/-- Settles O45: among the instructions only S2 sets `tick_en`, and only Terminal clears it. -/
theorem tickEnableHasTwoWriters : Obligations.TickEnableHasTwoWriters := by
  intro s t h
  obtain ⟨-, p, q, hcase⟩ := step_cases h
  cases hcase with
  | instr i ho he =>
    refine ⟨s2_of_exec_enables_tick (s := s.withInput p q) he, fun hs ht => ?_⟩
    obtain ⟨hph, rfl⟩ | ⟨-, hkeeps⟩ := exec_terminal_or_keeps he
    · exact ⟨hph, rfl⟩
    · simp [hkeeps hs] at ht
  | fault | refuse | arg0 | arg1 | arg2 | read | pass => simp +contextual

/-- Settles O46: an instruction writes `act` and `last` with values only, and no other step writes them. -/
theorem bufferIsNeverForgotten : Obligations.BufferIsNeverForgotten := by
  intro s t h
  obtain ⟨-, p, q, hcase⟩ := step_cases h
  cases hcase with
  | instr i ho he => exact exec_keeps_written (s := s.withInput p q) he
  | fault | refuse | arg0 | arg1 | arg2 | read | pass => exact ⟨id, id⟩

/-- Settles O55: with the tick disabled and no command in progress only a CMD write runs an instruction, and STOP, FINISH and
IS_PLAYING leave the hang. -/
theorem hangPersists : Obligations.HangPersists := by
  rintro s t ⟨hp, he, hc⟩ h hword
  obtain ⟨-, p, q, hcase⟩ := step_cases h
  cases hcase with
  | instr i ho hexec =>
    cases ho with
    | tick _ he' => simp [he] at he'
    | micro c hc' _ => simp [hc] at hc'
    | write v _ hprog hd =>
      obtain ⟨h1, h2⟩ := hword v _ hprog
      obtain ⟨hplaying, -, -, htick, -, -, -, -, -, -, -, hcmd, -, -, hlog, -⟩ :=
        stopFinishIsPlayingFrame _ _ i (short_of_decodeCmd hd h1 h2) hexec
      exact ⟨⟨hplaying.trans hp, htick.trans he, hcmd.trans hc⟩, hlog⟩
  | fault | refuse | arg0 | arg1 | arg2 | read | pass => exact ⟨⟨hp, he, hc⟩, rfl⟩

/-- Settles O56: Terminal leaves the command in progress, whose S4 then sets `playing`. -/
theorem terminalBeforeTheFourthStepHangs : Obligations.TerminalBeforeTheFourthStepHangs := by
  intro s c hl he hph hc hk
  have htick : step (s.turnNext .tick) = .next (tickTerminal s) := by
    rw [step_turnNext_tick hl, tickTurn_of_enabled he, exec_tick_of_case (terminal_of_phase hph), commit_next]
  have hs4 := step_micro (s := tickTerminal s) hl hc (startTail_of_s4 hk)
  exact ⟨_, _, htick, hs4, ⟨rfl, rfl, rfl⟩, rfl⟩

end

section
/-! PROOFS of the family other, sessions (40_tick.md R73). Every tick of a session emits one event, so a run of ticks is
described by the events it emits, and its length is their number: `TickRun s es t`. A session is the runs of its parts, joined. -/

namespace Sys2Proof.Machine

/-! ### Runs of ticks -/

/-- From `s` as many enabled ticks as there are events in `es` lead to `t`, each emitting the next of them. -/
inductive TickRun : State → List Event → State → Prop where
  | nil (s : State) : TickRun s [] s
  | cons {s t u : State} {e : Event} {es : List Event} (he : s.tickEn = true) (h : exec .tick s = .next t)
      (hlog : t.log = s.log ++ [e]) (hrest : TickRun t es u) : TickRun s (e :: es) u

theorem TickRun.append {s t u : State} {es fs : List Event} (h : TickRun s es t) (h' : TickRun t fs u) :
    TickRun s (es ++ fs) u := by
  induction h with
  | nil => exact h'
  | cons he h hlog _ ih => exact .cons he h hlog (ih h')

theorem TickRun.log_eq {s t : State} {es : List Event} (h : TickRun s es t) : t.log = s.log ++ es := by
  induction h with
  | nil => simp
  | cons he h hlog _ ih => rw [ih, hlog, List.append_assoc, List.singleton_append]

/-- What no tick of a run writes. -/
theorem TickRun.keeps {s t : State} {es : List Event} (h : TickRun s es t) :
    t.params = s.params ∧ t.rom = s.rom ∧ t.sched = s.sched := by
  induction h with
  | nil => exact ⟨rfl, rfl, rfl⟩
  | cons he h hlog _ ih =>
    obtain ⟨-, -, hparams, hrom, -, hsched, -⟩ := exec_keeps h
    obtain ⟨ihparams, ihrom, ihsched⟩ := ih
    exact ⟨ihparams.trans hparams, ihrom.trans hrom, ihsched.trans hsched⟩

/-- A run of ticks, from a live state, is the run of that many turns of the tick. -/
theorem TickRun.runTurns_eq {s t : State} {es : List Event} (h : TickRun s es t) (hl : s.live) :
    runTurns .tick es.length s = .next t := by
  induction h with
  | nil => rfl
  | cons he h hlog _ ih =>
    obtain ⟨hfault, hrefused, -⟩ := exec_keeps h
    exact (runTurns_tick_succ _ hl he h).trans (ih ⟨hfault.trans hl.1, hrefused.trans hl.2⟩)

/-! ### The parts of a session -/

/-- `Duty(ROM[a]) .. Duty(ROM[a+n-1])`. -/
def byteEvents (m : List Host.Cell) (a n : Nat) : List Event := (List.range n).map fun i => .duty (memByte m (a + i))

theorem byteEvents_succ (m : List Host.Cell) (a n : Nat) :
    byteEvents m a (n + 1) = .duty (memByte m a) :: byteEvents m (a + 1) n := by
  simp [byteEvents, List.range_succ_eq_map, Nat.add_right_comm, Nat.add_assoc]

theorem streamEvents_eq (s : State) (d : Descriptor) :
    streamEvents s d = byteEvents s.rom d.base.toNat d.len.toNat := rfl

@[simp] theorem length_streamEvents (s : State) (d : Descriptor) : (streamEvents s d).length = d.len.toNat := by
  simp [streamEvents]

— Exercise requirements —
Please copy every line of the records above in which "sets" appears.

— Output —
/-- Settles O45: among the instructions only S2 sets `tick_en`, and only Terminal clears it. -/
/-- Settles O56: Terminal leaves the command in progress, whose S4 then sets `playing`. -/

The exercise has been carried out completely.